In a new addition to the site, Rich Laverty takes a weekly look at five areas of the weekend’s football and explores the key issues behind teams in form, out of form and why. This week, Swansea and Crystal Palace’s nine goal thriller comes under the microscope, Leicester City’s relegation worries become more real and why Wayne Rooney could now be Manchester United’s best option.
Swansea vs Crystal Palace WASN’T a good advert for the Premier League
People were quick to suggest the 5-4 thriller between Bob Bradley’s inept Swansea City and Alan Pardew’s even more inept Crystal Palace was a superb advert for the Premier League, and drama-wise it certainly was.
But the defending – or lack of it – on show was quite staggering. Set piece after set piece found the back of the net which has been a common theme this season, especially for Pardew’s Palace. The funniest part was the goals actually got worse, the ball was either scrambled in, deflected in or trickled in off the post after a player tried his best to miss among the ensuing carnage.
While Bradley will be over the moon to get his first win – and you can’t question the character of his team to come back from 4-3 down at the death after leading 3-1 -both sides will be worried about their Premier League futures without defensive improvement.
Time to accept Leicester are in a relegation fight
On this day last year, Jamie Vardy broke the all-time record for scoring in consecutive matches as Leicester drew 1-1 at home to Manchester United. The Foxes had won their previous four matches, won the following three and we were still at a point of the season where everyone was quick to quip, “Well it won’t last, it can’t last”.
This year it’s a very different story, Leicester have won just three matches all season and haven’t won on the road at all. Where Claudio Ranieri’s side were so devastating on the road with their counter-attacking football last year, the stats show Vardy hasn’t managed a shot on target since September and his partnership with Riyad Mahrez has all but evaporated.
After 13 games, Leicester sit just two points above the relegation zone. “Well it won’t last, it can’t last”. It can, and it looks like it will.
Jip Jaap Stam
Eyebrows were raised when Championship side Reading hired Jaap Stam for his first managerial job in the summer. A new manager – with no experience of Championship football – screamed October headlines of his early dismissal and the early signs didn’t look good for the former Manchester United man.
Reading lost two of their first three games, but have only lost two since and have now won five matches on the bounce – conceding just one in the process. Early struggles were to be expected considering the amount of new faces coming in, three of them Dutch players, one Finn, one Ivorian and a Liechtenstein midfielder were among the players to join.
The Royals now sit third, four points behind Brighton and looking rather comfortable in the play-offs given their current form. Price on a Stam return to Old Trafford next season?

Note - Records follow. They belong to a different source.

/-- The checks of the receiving interface (R85, R311): the host and slot that take the access; none when it is refused. -/
def segCheck (s : State) (ctx : Nat) (ea : Word) (kind n : Nat) : Option (TileId × Nat) :=
  let e := assocGet 0 (eaIdx ea).toNat (s.ctx ctx).seg
  let ofs := eaOfs ea
  match locate s ctx (eaIdx ea) with
  | none => none
  | some (_, t, k) =>
    let w := (slotRegs (s.tile t) k).partw
    let fore := foreAt w ofs
    let perm := if kind = segLoad then e.getLsbD 62 else if fore then e.getLsbD 60 else kind == segWrite && e.getLsbD 61
    if e.getLsbD 63 && (e.extractLsb' 24 20).setWidth 12 == BitVec.ofNat 12 t && e.extractLsb' 36 8 == s.chip &&
       (s.tile t).running && decide (ofs + n ≤ e.toNat % 2 ^ 22) && perm && dataOk w ofs n && decide (ofs + n ≤ capOf t) &&
       (kind == segLoad || !claimed (slotRegs (s.tile t) k) ofs n)
    then some (t, k) else none

/-- Where a packet is routed: the virtual tile's host, else the sender's own interface. -/
def routeOf (s : State) (ctx : Nat) (t : TileId) (ea : Word) : TileId :=
  match locate s ctx (eaIdx ea) with
  | some (_, h, _) => h
  | none => t

/-- Bytes of a write. -/
def Payload.len (b : Payload) : Nat :=
  match b with
  | .bytes n _ => n
  | .nibble _ _ => 1
  | .addInt wide _ => if wide then 8 else 4
  | .addLa _ => 128
  | .drainLa _ _ _ => 64

/-- Data of a write as an item of R251. -/
def Payload.data (b : Payload) : List Byte :=
  match b with
  | .bytes n d => bytesOf n d.toNat
  | .nibble _ v => [v.setWidth 8]
  | .addInt wide v => bytesOf (if wide then 8 else 4) v.toNat
  | .addLa d => bytesOf 128 d.toNat
  | .drainLa _ d _ => bytesOf 64 d.toNat

/-- An item of a DMR copy's signature (R251); data above 64 bytes is signed in items of 64 (log entry 18). -/
def noteItem (s : State) (t : TileId) (kind : Nat) (addr : Word) (data : List Byte) : State :=
  if (s.tile t).twin.isNone then s
  else
    let parts := (List.range ((data.length + 63) / 64 + (if data.isEmpty then 1 else 0))).map (fun i =>
      crc64 (bytesOf 8 kind ++ bytesOf 8 (addr.toNat + 64 * i) ++
        ((data.drop (64 * i)).take 64 ++ List.replicate 64 0).take 64))
    s.modTile t (fun T => { T with sig := parts.foldl (fun a x => a + x) T.sig })

/-- Does a copy's outbound effect stay in the tile (R250)? -/
def discards (s : State) (t : TileId) : Bool := (s.tile t).shadow

/-- The sender of an access issued now by strand n at address pc. -/
def originOf (s : State) (t : TileId) (n : StrandNo) (pc : BitVec 21) (engine : Bool) : Origin :=
  let T := s.tile t
  { ctx := T.ctx, tile := t, strand := n, vidx := T.v.idx, pc := pc, ss := T.v.ss, att := T.v.att.toNat, seq := T.seq,
    op := T.opNo, engine := engine }

/-- Take the next sequence and access numbers of a tile. -/
def bumpOp (s : State) (t : TileId) : State := s.modTile t (fun T => { T with seq := T.seq + 1, opNo := T.opNo + 1 })
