-- ==== Sys2Proof/Machine/Array.lean ====
section
/-! DEFINITION. Accumulators and the array: the operand FIFOs (R130 to R132), the array queue and the partial tiles (R133
to R136), residue status (R138 to R140), the adder queue (R127, R129, R141 to R148), the waits of R150. -/

namespace Sys2Proof.Machine

open Sys2Proof

/-! ### The operand FIFOs (R130 to R132) -/

/-- A FIFO of a tile. -/
def Tile.fifo (T : Tile) (fb : Bool) : Fifo := if fb then T.fb else T.fa

/-- Change a FIFO. -/
def modFifo (s : State) (t : TileId) (fb : Bool) (f : Fifo → Fifo) : State :=
  s.modTile t (fun T => if fb then { T with fb := f T.fb } else { T with fa := f T.fa })

/-- Does a complete unit stand next? -/
def Fifo.ready (q : Fifo) : Bool := !q.held.isEmpty || !q.units.isEmpty

/-- Units that leave the FIFO count for the binding that filled them (R177). -/
def Fifo.leave (q : Fifo) (us : List Unit_) : Fifo :=
  { q with bind := { q.bind with left := q.bind.left + (us.filter (fun u => u.bound)).length } }

/-- The units of a finished operation are freed (R131). -/
def Fifo.freed (q : Fifo) : Fifo := Fifo.leave { q with reading := [] } q.reading

/-- The unit that an operation consumes, and the FIFO after it (R131, R132): what it uses for the last time is freed when
it has finished reading. -/
def Fifo.take (q : Fifo) : Option (Unit_ × Fifo) :=
  match q.held with
  | [] =>
    match q.units with
    | [] => none
    | u :: r => some (u, { q with units := r, reading := [u] })
  | h :: hs =>
    let u := ((h :: hs)[q.pos % (hs.length + 1)]?).getD h
    if q.uses ≤ 1 then some (u, { q with held := [], pos := 0, uses := 0, reading := h :: hs })
    else some (u, { q with pos := q.pos + 1, uses := q.uses - 1 })

/-- Is there room for another row: two units in all, the incomplete one among them (R130, R132)? -/
def Fifo.room (q : Fifo) : Bool :=
  decide (q.part.length < 32) && (q.bind.sink || decide (q.units.length + q.held.length + q.reading.length < 2))

/-- Is a fill toward the FIFO in flight (R151, R155)? A binding that waits only for room in a full FIFO, or a slab binding
without draws, has nothing in flight (log entry 19). -/
def fillFlight (q : Fifo) : Bool :=
  q.bind.live && !q.bind.stopped &&
    (if q.bind.slab then !q.bind.idxs.isEmpty
     else q.bind.busy || q.bind.sink || q.bind.next % 32 != 0 || q.room)

/-- A row enters the FIFO; the 32nd completes the unit (R130, R131). -/
def pushRow (s : State) (t : TileId) (fb : Bool) (row : BitVec 2048) (sc : BitVec 128) : State :=
  let s := modFifo s t fb (fun q => { q with part := q.part ++ [row], partSc := q.partSc ++ [sc] })
  if ((s.tile t).fifo fb).part.length = 32 then s.post 0 (.fifoUnitComplete t fb) else s

/-- The scale lane of a row without scales: every byte 2^0 (R130). -/
def unitScale : BitVec 128 := BitVec.ofNat 128 0x7F7F7F7F7F7F7F7F7F7F7F7F7F7F7F7F

/-! ### Elements of a unit (Table 7.1, R135) -/

/-- Elements per row. -/
def rowElems (ty : BitVec 4) : Nat := if ty = 9 then 128 else if ty = 12 then 512 else 256

/-- Row i of a unit. -/
def Unit_.row (u : Unit_) (i : Nat) : BitVec 2048 := u.rows.getD i 0

/-- The exact value of element k of row i (R135). -/
def unitVal (ty : BitVec 4) (u : Unit_) (i k : Nat) : Val :=
  let r := (u.row i).toNat
  if ty = 9 then decodeFp bf16 (r / 2 ^ (16 * k) % 65536)
  else if ty = 12 then
    scaleE8 ((u.scales.getD i 0).extractLsb' (8 * (k / 32)) 8) (decodeFp e2m1 (r / 2 ^ (4 * k) % 16))
  else if ty = 7 then
    let x := readInt true 8 (r / 2 ^ (8 * k) % 256)
    .fin (decide (x < 0)) x.natAbs 0
  else decodeFp (if ty = 10 then e4m3 else e5m2) (r / 2 ^ (8 * k) % 256)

Wayne Rooney may now be United’s best option
Scoring his 248th goal for Manchester United on Thursday night, Wayne Rooney showed glimpses of the old Rooney when he cooly dispatched a neat finish over former Liverpool goalkeeper Brad Jones in the Europa League.
Starting and finishing the move himself, it was a sign Rooney hasn’t quite lost it just yet, and he emphasised that by superbly setting up Juan Mata for United’s second. While Zlatan Ibrahimovic had a hand in several goals, but his profligacy in front of goal has frustrated United fans and Mourinho’s men would certainly be higher up the league had the Swede been on top form.
Anthony Martial is struggling to even make the match day squad while Marcus Rashford is out of sorts as he showed with his performance against West Ham. Despite a good performance on Thursday, Rooney was dropped from the starting eleven for the match against the Hammers as his teammates continued to struggle to beat goalkeeper Darren Randolph – not the first time this season United have cried out for some composure.
Mark Hughes has quietly turned things around
There’s an assumption that eventually Stoke City will get found out and be relegated as they fast approach ten years in the country’s top division. Questions were asked about whether Stoke would survive the transition period between Tony Pulis and Mark Hughes, but the latter has gone about changing Stoke’s playing style with relative ease.
The early signs this season weren’t great, despite holding onto the likes of Xherdan Shaqiri, Bojan and Marko Arnautovic, the Potters only added one permanent signing to their ranks – Liverpool’s Joe Allen. Wilfried Bony and Bruno Martins Indi would follow on loan, but Stoke took just one point from their opening five matches.
However, the hard-fought 1-1 draw at Old Trafford seemed to change Stoke’s fortunes, their first win followed at home to Sunderland and the win at Watford on Sunday was their fourth in six matches. Hughes’ side have now moved up to 11th and sit five points clear of relegation – quite the turnaround.